2. The method of claim 1 wherein said system includes an UEGO sensor disposed upstream of said catalyst, said adjusting step including:
determining a catalyst state indicative of an amount of oxygen stored in said emission catalyst based on an output signal from said UEGO sensor;
determining a catalyst oxygen capacity range based on said HEGO sensor; and,
generating a commanded air-fuel signal based on said catalyst state and said catalyst oxygen capacity range.
3. A system for controlling an engine coupled to a downstream emission catalyst, comprising:
a HEGO sensor disposed downstream of at least a portion of the catalyst generating a first output signal; and,
a controller receiving said output signal, said controller configured to adjust an air-fuel ratio of the engine to substantially maintain said output signal from said HEGO sensor within a predetermined linear operating range.
4. The system of claim 3 further including an UEGO sensor disposed upstream of said catalyst generating a second output signal, said controller being further configured to determine a catalyst state indicative of an amount of oxygen stored in said emission catalyst based on said second output signal, said controller being further configured to determine a catalyst oxygen capacity range based on said first output signal, said controller configured to further generate a commanded air-fuel signal based on said catalyst state and said catalyst oxygen capacity range.
5. An article of manufacture, comprising:
a computer storage medium having a computer program encoded therein for controlling an engine coupled to an emission system, the system having an emission catalyst an a HEGO sensor disposed downstream of at least a portion of the catalyst generating an output signal, the computer storage medium comprising:
code for adjusting an air-fuel ratio of said engine to substantially maintain an output signal from said downstream HEGO sensor within a predetermined linear operating range.
Description

[0001] This application is a continuation-in-part of application Ser.

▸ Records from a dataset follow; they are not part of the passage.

/-! ### The phases before execution -/

/-- VQ5. -/
theorem test_interrupt :
    (seen ({ start [] 0x24020001#32 with sr := 0x00000801#32, irqFeed := [0b000010#6] }) fun t =>
        (t.bus.length, entry t)) =
      some (0, 0x80001000#32, 0x00000800#32, 0x00000804#32, 0x80000080#32, 0x80000084#32) := by
  decide

/-- VQ7. -/
theorem test_interrupt_masked :
    (seen ({ start [] 0x24020001#32 with sr := 0x00000201#32, cause := ⟨false, 1#2, 0#5⟩ }) fun t =>
        (t.xpost 2, t.sr, t.causeWord)) =
      some (1#32, 0x00000201#32, 0x00000100#32) := by
  decide

/-- VQ12. -/
theorem test_fetch_misaligned :
    (seen ({ start [] 0#32 with pc := 0x80001002#32 }) fun t => (t.causeWord, t.epc, t.badVAddr, t.bus.length)) =
      some (0x00000010#32, 0x80001002#32, 0x80001002#32, 0) := by
  decide

/-- SE6, the second step, with the delay slot at 0x80001000. -/
theorem test_delaySlot_exception :
    (seen ({ start [(1, 0x7FFFFFFF#32), (2, 1#32), (3, 0xDEADBEEF#32)] 0x00221820#32 with
        sr := 0x00000405#32, branchDelayActive := true, branchTaken := true, currentPc := 0x80000FFC#32, nextPc := 0x80001040#32 }) fun t =>
        (t.xpost 3, t.jumpDest, entry t)) =
      some (0xDEADBEEF#32, 0x80001040#32, 0x80000FFC#32, 0x80000030#32, 0x00000414#32, 0x80000080#32, 0x80000084#32) := by
  decide

/-- R204 and R353, or R303 step 5 (log 23): a branch at 0x80000104, in the slot of a branch taken to 0x80001000, and SYSCALL
in its own slot. -/
theorem test_delaySlot_ofABranchInADelaySlot :
    (seen ({ start [] 0x0000000C#32 with
        branchDelayActive := true, branchTaken := true, savedBranchDelayActive := true, savedBranchTaken := true, currentPc := 0x80000104#32, nextPc := 0x80001040#32 }) fun t =>
        (t.epc, t.causeWord, t.jumpDest)) =
      some (if Config.epcIsTheBranch then 0x80000104#32 else 0x80000FFC#32, 0x80000020#32, 0x80001040#32) := by
  rfl

/-- SE5: the step after the load. -/
theorem test_loadDelay :
    (seen ({ start [(8, 0xAAAA0000#32)] 0x01004821#32 with
        pendingLoad := some ⟨8, 0xAAAA0000#32, 0x0BADF00D#32⟩ }) fun t =>
        (t.xpost 9, t.xpost 8, t.pendingLoad)) =
      some (0xAAAA0000#32, 0x0BADF00D#32, none) := by
  decide

/-- VL29: the second step. -/
theorem test_loadDelay_writeWins :
    (seen ({ start [(2, 0x1111#32)] 0x24020033#32 with pendingLoad := some ⟨2, 0x1111#32, 0x2222#32⟩ }) fun t =>
        (t.xpost 2, t.pendingLoad)) =
      some (0x33#32, none) := by
  decide

/-- SE1: the step after the load. -/
theorem test_registerZero_stagedLoad :
    (seen ({ start [] 0#32 with pendingLoad := some ⟨0, 0#32, 0x12345678#32⟩ }) fun t => (t.xpost 0, t.gpr[0])) =
      some (0#32, 0#32) := by
  decide

/-- SE12: after reset the first bus transaction is `read32(BFC00000)`. -/
theorem test_reset_firstFetch :
    (seen (State.reset.withFetchWord 32 0x2401FFF9) fun t => (t.bus, t.xpost 1, t.pc)) =
      some ([⟨.read, .word, 0xBFC00000#32, 0x2401FFF9#32⟩], 0xFFFFFFF9#32, 0xBFC00004#32) := by
  decide

/-! ### The map of the bus collaborator -/

/-- A map in which 0x80000000 to 0x9FFFFFFF and 0xA0000000 to 0xBFFFFFFF are views of the storage from 0 on, and the
addresses above have none: the conventional kseg0 and kseg1 of R72. -/
def twoViews : List BusRegion :=
  [⟨0x20000000#30, 0x8000000, some 0#30⟩, ⟨0x28000000#30, 0x8000000, some 0#30⟩, ⟨0x30000000#30, 0x10000000, none⟩]

/-- R62: the word put at 0x80001004, read through 0xA0001004. -/
theorem test_map_twoViews :
    (seen (place { start [(1, 0xA0001000#32)] 0 with busMap := twoViews }
        [(0x80001000#32, encode (.lw 2 4 1)), (0x80001004#32, 0x12345678#32)]) fun t => t.pendingLoad) =
      some (some ⟨2, 0#32, 0x12345678#32⟩) := by
  decide

/-- U6: a store where nothing is leaves the memory as it was; the operation goes out. -/
theorem test_map_noStorage :
    (seen (place { start [(1, 0xC0000000#32)] 0 with busMap := twoViews } [(0x80001000#32, encode (.sb 1 3 1))])
        fun t => (t.mem.read? 0xC0000003, t.mem.length, t.bus.length)) =
      some (none, 8, 2) := by
  decide

/-! ### The hypotheses of the obligations can be met -/

section Witnesses

/-- What `Fetches` asks, for a state whose `ext_irq` level is listed. -/
theorem fetches_of (w : Word) (s : State)
    (h : (s.sr.getLsbD 0 && (s.sr.extractLsb' 8 8 &&& (sampled s ++ s.cause.ip)) != 0#8) = false)
    (ha : s.pc.toNat % 4 = 0) (hb : ∀ j < 4, s.byteAt? (s.pc + BitVec.ofNat 32 j) = some (byteOf w j)) : Fetches w s where
  noInterrupt := fun hd => by simp [hd.1, hd.2] at h
  aligned := ha
  bytes := hb

theorem test_witness_DecodeOfEncodeIsTheInstruction :
    (Instr.jalr 31 31).wellFormed = true ∧ (Instr.unimplemented 0x9C000000#32).wellFormed = true := by decide

theorem test_witness_UnimplementedWordsAreThoseOfR102 :
    isUnimplemented 0x4C000000#32 = true ∧ isUnimplemented 0x7C000000#32 = true ∧ isUnimplemented 0x40200000#32 = true ∧
    isUnimplemented 0x43E00010#32 = true ∧ isUnimplemented 0x49E00000#32 = true ∧ isUnimplemented 0x0000003F#32 = true := by
  decide

/-- The last clause: a state that carries code 10 and an instruction that answers a next state there. -/
theorem test_witness_UnimplementedWordsAreThoseOfR102_code :
    ∃ t, exec .rfe { State.reset with cause := ⟨false, 0#2, 10#5⟩ } = .next t ∧ t.cause.excCode = 10#5 := ⟨_, rfl, rfl⟩

theorem test_witness_RegisterZeroIsHardwired :
    (31#5 : RegIdx) ≠ 0#5 ∧ (1#5 : RegIdx) ≠ 0#5 ∧
    { State.reset with pendingLoad := some ⟨0#5, 0#32, 7#32⟩ }.pendingLoad = some ⟨0#5, 0#32, 7#32⟩ := by decide

theorem test_witness_StepKeepsTheInvariant :
    (start [] 0x0C000100#32).Inv ∧ ∃ t, step (start [] 0x0C000100#32) = .next t := ⟨by decide, _, rfl⟩

theorem test_witness_StepRunsTheDecodedInstruction :
    ¬ InterruptDue (start [] 0x00221820#32) ∧ (start [] 0x00221820#32).pc.toNat % 4 = 0 ∧
    (start [] 0x00221820#32).byteAt? 0x80001000#32 = some 0x20#8 ∧
    (start [] 0x00221820#32).byteAt? (0x80001000#32 + 1#32) = some 0x18#8 ∧
    (start [] 0x00221820#32).byteAt? (0x80001000#32 + 2#32) = some 0x22#8 ∧
    (start [] 0x00221820#32).byteAt? (0x80001000#32 + 3#32) = some 0x00#8 ∧
    decode [0x20#8, 0x18#8, 0x22#8, 0x00#8] = .ok (.add 3 1 2, []) :=
  ⟨(fetches_of 0x00221820#32 _ (by decide) (by decide) (by decide)).noInterrupt, by decide, by decide, by decide, by decide,
    by decide, by decide⟩

/-- The state of `test_loadDelay`, register 31 as destination and as index. -/
theorem test_witness_LoadDelayShowsTheOldValue :
    Fetches (encode (.addu 31 8 0)) { start [] (encode (.addu 31 8 0)) with pendingLoad := some ⟨8#5, 1#32, 2#32⟩ } ∧
    Fetches (encode (.addu 8 8 0)) { start [] (encode (.addu 8 8 0)) with pendingLoad := some ⟨31#5, 1#32, 2#32⟩ } :=
  ⟨fetches_of _ _ (by decide) (by decide) (by decide), fetches_of _ _ (by decide) (by decide) (by decide)⟩

/-- Registers 8, 9, 10 at the address 0x80002000 (SE5), the three words in place. -/
theorem test_witness_LoadThenReaderTimeline :
    let s := start [(29, 0x80002000#32)] (encode (.lw 8 0 29))
      [(0x80001004#32, encode (.addu 9 8 0)), (0x80001008#32, encode (.addu 10 8 0)), (0x80002000#32, 0x0BADF00D#32)]
    s.pendingLoad = none ∧ s.iec = false ∧ s.nextPc = s.pc + 4#32 ∧ Fetches (encode (.lw 8 0 29)) s ∧
    (∀ j < 4, s.byteAt? (s.pc + 4#32 + BitVec.ofNat 32 j) = some (byteOf (encode (.addu 9 8 0)) j)) ∧
    (∀ j < 4, s.byteAt? (s.pc + 8#32 + BitVec.ofNat 32 j) = some (byteOf (encode (.addu 10 8 0)) j)) ∧
    (s.xpost 29 + sext16 0).toNat % 4 = 0 ∧
    s.byteAt? (s.xpost 29 + sext16 0) = some 0x0D#8 ∧
    s.byteAt? (s.xpost 29 + sext16 0 + 1#32) = some 0xF0#8 ∧
    s.byteAt? (s.xpost 29 + sext16 0 + 2#32) = some 0xAD#8 ∧
    s.byteAt? (s.xpost 29 + sext16 0 + 3#32) = some 0x0B#8 :=
  ⟨by decide, by decide, by decide, fetches_of _ _ (by decide) (by decide) (by decide), by decide, by decide, by decide,
    by decide, by decide, by decide, by decide⟩

/-- The last clause: a step that stages a load, and one that does not. -/
theorem test_witness_StagedLoadIsNeverCancelled_staged :
    (∃ t, step (start [] (encode (.mfc0 31 12))) = .next t ∧ t.pendingLoad = some ⟨31#5, 0#32, 0x00400000#32⟩) ∧
    ∃ t, step (start [] (encode (.sb 1 0 1))) = .next t ∧ t.pendingLoad = none := ⟨⟨_, rfl, by decide⟩, _, rfl, rfl⟩

/-- Index 31 and index 1, the second with an instruction that writes register 1 itself. -/
theorem test_witness_StagedLoadIsNeverCancelled :
    (∃ t, step { start [] 0x0000000C#32 with pendingLoad := some ⟨31#5, 0#32, 5#32⟩ } = .next t ∧
      t.xpost 31#5 = 5#32) ∧
    ∃ t, step { start [] (encode (.addiu 1 0 7)) with pendingLoad := some ⟨1#5, 0#32, 5#32⟩ } = .next t ∧
      t.xpost 1#5 = 7#32 := ⟨⟨_, rfl, by decide⟩, _, rfl, by decide⟩

/-- The lowest and the highest bit of the mask, pc aligned and not. -/
theorem test_witness_InterruptIsTakenBeforeTheFetch :
    InterruptDue { start [] 0#32 with sr := 0x00000101#32, cause := ⟨false, 1#2, 0#5⟩ } ∧
    InterruptDue { start [] 0#32 with sr := 0x00008001#32, irqFeed := [0b100000#6], pc := 0x80001002#32 } :=
  ⟨⟨by decide, by decide⟩, by decide, by decide⟩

No. 09/991,519, filed Nov. 21, 2001.

FIELD OF THE INVENTION

[0002] This invention relates to a system and method for controlling an internal combustion engine.

BACKGROUND OF THE INVENTION

[0003] A known engine control system is disclosed in U.S. Pat. No. 5,842,340. The known system includes an engine coupled to an emission catalyst with an UEGO sensor disposed upstream of the catalyst and a HEGO disposed downstream of the catalyst. The system attempts to maintain a predetermined level of oxygen in an emission catalyst using a UEGO output signal and a binary HEGO output signal. A drawback of the system however, is that relatively complex integration algorithms are utilized to estimate the oxygen stored in the catalyst when only using the binary states of the downstream HEGO output signal.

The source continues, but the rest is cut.